• **Task statement**: Those lines of the records that contain "false" are to be located and copied.
(Exercise materials Opens)
/-- Output pages that can be claimed, where what the check did before has staged nothing, are claimed. -/
theorem State.ClaimOk.claimed (h : x.ClaimOk t q outs) (hx : u.Staged x t q r []) :
    ∃ v fresh, u.Claimed v t q r outs fresh ∧ ∀ next, x.claim t q outs next = next v := by
  obtain ⟨-, rx, hrun, -⟩ := id hx
  obtain ⟨y, w, fresh, htake, hqueues, hnext⟩ := State.claim_of_takeFreshes h
  obtain ⟨v, hv, hstaged⟩ := h.claim hrun (fun y => .admitted y false)
  obtain rfl : _ = v := (OpAnswer.admitted.inj ((hnext _).symm.trans hv)).1
  refine ⟨_, fresh, ⟨hx.trans (fun rv hrv => ?_), ?_, State.takeFreshes_pages htake, fun hwhole p hp => ?_⟩, hnext⟩
  · obtain rfl := Option.some.inj (hrun.symm.trans hrv)
    exact hstaged
  · have hslice : (w.slice (opRef t q)).isSome = true := by
      simp only [State.slice, State.run_of_queues ((State.queues_takeFreshes htake).trans hqueues)]
      exact State.putOpSlice_slice hrun outs
    obtain ⟨sl, hsl⟩ := Option.isSome_iff_exists.mp hslice
    rw [State.opFresh_modSlice, hsl, Option.map_some]
    exact fun _ => rfl
  · exact (State.takeFreshes_zero htake hwhole).1 p hp

/-- Work of the pans that leaves the queues alone keeps what the claim has given the command. -/
theorem State.Claimed.staged_of_queues (h : u.Claimed v t q r outs fresh) (hw : w.queues = v.queues) :
    u.Staged w t q r [] ∧ w.opFresh t q = some fresh :=
  ⟨h.staged.of_queues hw, (State.opFresh_of_queues hw t q).trans h.opFresh⟩

/-- A command whose check passes with fresh pages in its slice is admitted with them; its start leaves memory's bytes alone. -/
theorem State.Offered.admitted_fresh {op : Nat} {f : OpCheck} {done : Bool} (h : s.Offered t q op u r)
    (hf : f u t q r = .admitted w done) (hw : u.Staged w t q r []) (hfresh : w.opFresh t q = some fresh) :
    u.Admitted t q r.effects r.result0 r.result1 done (s.offerRow t q op f) ∧
      (s.offerRow t q op f).mem.mem = w.mem.mem ∧
      ∃ sl, (s.offerRow t q op f).slice (opRef t q) = some sl ∧ sl.fresh = fresh := by
  obtain ⟨hadm, hcontents⟩ := h.admitted hf hw
  rw [List.append_nil] at hadm
  refine ⟨hadm, congrArg Prod.fst hcontents, State.opFresh_eq_some_iff.mp ?_⟩
  obtain ⟨hbegun, -⟩ := h.fresh
  obtain ⟨-, rw_, hrun, hbegun', -⟩ := hw
  rw [State.offerRow_of_admitted h hf]
  exact State.opFresh_admitOp hrun (hbegun'.trans hbegun) hfresh

/-- A command that claims its output pages in x, and whose work then leaves the queues alone, is admitted with those pages. -/
theorem State.Offered.admitted_work {op : Nat} {f : OpCheck} {work : State → State} (h : s.Offered t q op u r)
    (hx : u.Staged x t q r []) (hclaim : x.ClaimOk t q outs)
    (hf : f u t q r = x.claim t q outs (fun y => .admitted (work y) false)) (hwork : ∀ y, (work y).queues = y.queues) :
    ∃ v sl, s.offerRow t q op f = v ∧ u.Admitted t q r.effects r.result0 r.result1 false v ∧
      v.slice (opRef t q) = some sl ∧ sl.fresh.map (·.vpage) = outs.map (·.1) := by
  obtain ⟨y, fresh, hy, hnext⟩ := hclaim.claimed hx
  obtain ⟨hstaged, hfresh⟩ := hy.staged_of_queues (hwork y)
  obtain ⟨hadm, -, sl, hsl, rfl⟩ := h.admitted_fresh (hf.trans (hnext _)) hstaged hfresh
  exact ⟨_, sl, rfl, hadm, hsl, hy.pages⟩

theorem State.Staged.pinFrames (h : u.Staged v t q r []) (frames : List Nat) : u.Staged (v.pinFrames t q frames) t q r [] :=
  h.modRun (fun _ => ⟨rfl, rfl, rfl, rfl, rfl⟩)
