-- ==== Sys2Proof/Proofs/HeldAccesses.lean ====
section
/-! SUPPORT. The BAR2 accesses that a port holds (R37, R280, R282): doing them leaves the port as open as it was and with none
held, so that doing them once more does nothing. -/
namespace Sys2Proof.Machine

open Sys2Proof

/-- What decides whether a port accepts accesses, and the accesses that it holds. -/
def HostPort.gate (p : HostPort) : Bool × Bool × List HeldAccess := (p.perst, p.inReset, p.held)

@[simp] theorem HostPort.gate_quiet (p : HostPort) : p.quiet.gate = p.gate := rfl

/-- The gates of the ports, and the power that they depend on. -/
def State.gates (s : State) : PowerSt × Vector (Bool × Bool × List HeldAccess) 4 := (s.power, s.ports.map HostPort.gate)

section Held

variable {s u : State} {t : Fin 4}

theorem State.gate_of_gates (h : u.gates = s.gates) (t : Fin 4) : u.ports[t].gate = s.ports[t].gate := by
  have hgate := congrArg (fun g : PowerSt × Vector (Bool × Bool × List HeldAccess) 4 => g.2[t]) h
  simpa [State.gates] using hgate

theorem State.held_of_gates (h : u.gates = s.gates) (t : Fin 4) : u.ports[t].held = s.ports[t].held :=
  congrArg (·.2.2) (State.gate_of_gates h t)

theorem State.portOpen_of_gates (h : u.gates = s.gates) (t : Fin 4) : u.portOpen t = s.portOpen t := by
  have hpower : u.power = s.power := congrArg Prod.fst h
  have hperst : u.ports[t].perst = s.ports[t].perst := congrArg (·.1) (State.gate_of_gates h t)
  have hreset : u.ports[t].inReset = s.ports[t].inReset := congrArg (·.2.1) (State.gate_of_gates h t)
  simp only [State.portOpen, State.hostOpen, hpower, hperst, hreset]

theorem State.gates_modPort {f : HostPort → HostPort} (h : (f s.ports[t]).gate = s.ports[t].gate) :
    (s.modPort t f).gates = s.gates :=
  congrArg (fun gs => (s.power, gs)) (State.map_ports_modPort HostPort.gate h)

theorem State.gates_of_besideMem (h : u.besideMem = s.besideMem) : u.gates = s.gates := by
  have hgates := congrArg State.gates h
  exact hgates

theorem State.Signals.gates (h : s.Signals u) : u.gates = s.gates := by
  have hgates := congrArg State.gates h.quiet
  simpa [State.gates, State.quiet, Function.comp_def] using hgates

theorem State.gates_logError (s : State) (t : Fin 4) (e : ErrEntry) : (s.logError t e).gates = s.gates :=
  (State.Signals.setCause _ t 0).gates.trans (State.gates_modPort rfl)

theorem State.gates_refuseBar2 (s : State) (t : Fin 4) (kind code a : Nat) : (s.refuseBar2 t kind code a).gates = s.gates := by
  unfold State.refuseBar2
  dsimp only
  split
  · rfl
  · exact (State.gates_logError _ t _).trans (State.gates_modPort rfl)

/-! ### Doing the accesses -/

theorem State.gates_bar2Load {a n : Nat} (h : s.bar2Load t a n = .ok u) : u.gates = s.gates := by
  unfold State.bar2Load at h
  cases he : (pagesOf a n).findSome? (s.bar2Error t false) with
  | some e =>
    simp only [he, Except.ok.injEq] at h
    rw [← h]
    exact (State.Signals.emit _ _).gates.trans (s.gates_refuseBar2 t 1 e a)
  | none =>
    simp only [he] at h
    split at h
    · cases h
    · cases h
      exact (State.Signals.emit _ _).gates

theorem State.gates_bar2Store {a : Nat} {bs : List Byte} (h : s.bar2Store t a bs = .ok u) : u.gates = s.gates := by
  unfold State.bar2Store at h
  cases he : (pagesOf a bs.length).findSome? (s.bar2Error t true) with
  | some e =>
    simp only [he, Except.ok.injEq] at h
    rw [← h]
    exact s.gates_refuseBar2 t 2 e a
  | none =>
    simp only [he] at h
    split at h
    · cases h
      exact s.gates_refuseBar2 t 2 _ a
    · split at h
      · cases h
      · cases h
        exact State.gates_of_besideMem ((State.besideMem_narrow _ _ _ _).trans (State.besideMem_writeVia _ _ _ _))

theorem State.gates_bar2All {l : List HeldAccess} (h : s.bar2All t l = .ok u) : u.gates = s.gates := by
  induction l generalizing s with
  | nil => cases h; rfl
  | cons x l ih =>
    unfold State.bar2All at h
    cases hx : s.bar2Do t x with
    | error e => rw [hx] at h; cases h
    | ok v =>
      rw [hx] at h
      refine (ih h).trans ?_
      cases x with
      | read a n => exact State.gates_bar2Load hx
      | write a bs => exact State.gates_bar2Store hx

/-- The accesses that a port holds are taken off it before they are done, whatever they answer. -/
theorem State.gates_bar2Flush (s : State) (t : Fin 4) :
    (s.bar2Flush t).gates = (s.modPort t (fun p => { p with held := [] })).gates := by
  unfold State.bar2Flush
  cases h : s.bar2Release t [] with
  | ok u => exact State.gates_bar2All h
  | error e => rfl

theorem State.held_bar2Flush (s : State) (t : Fin 4) : (s.bar2Flush t).ports[t].held = [] :=
  (State.held_of_gates (s.gates_bar2Flush t) t).trans (congrArg HostPort.held (s.port_modPort t _))

theorem State.portOpen_bar2Flush (s : State) (t : Fin 4) : (s.bar2Flush t).portOpen t = s.portOpen t := by
  rw [State.portOpen_of_gates (s.gates_bar2Flush t), State.portOpen, State.hostOpen, State.port_modPort]
  rfl

theorem State.tick_bar2Flush (s : State) (t : Fin 4) : (s.bar2Flush t).tick = s.tick :=
  congrArg Prod.fst (s.bar2Flush_timing t)

/-- A port that holds nothing has nothing to do. -/
theorem State.bar2Flush_of_idle (h : s.ports[t].held = []) : s.bar2Flush t = s := by
  have hsame : s.modPort t (fun p => { p with held := [] }) = s := State.modPort_of_id (by rw [← h])
  simp only [State.bar2Flush, State.bar2Release, h, List.append_nil, State.bar2All]
  exact hsame

end Held

end Sys2Proof.Machine
end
(Exercise materials Closes)
• **Response below**:
  obtain ⟨v, hv, hstaged⟩ := h.claim hrun (fun y => .admitted y false)
    (hf : f u t q r = x.claim t q outs (fun y => .admitted (work y) false)) (hwork : ∀ y, (work y).queues = y.queues) :
    ∃ v sl, s.offerRow t q op f = v ∧ u.Admitted t q r.effects r.result0 r.result1 false v ∧
  cases he : (pagesOf a n).findSome? (s.bar2Error t false) with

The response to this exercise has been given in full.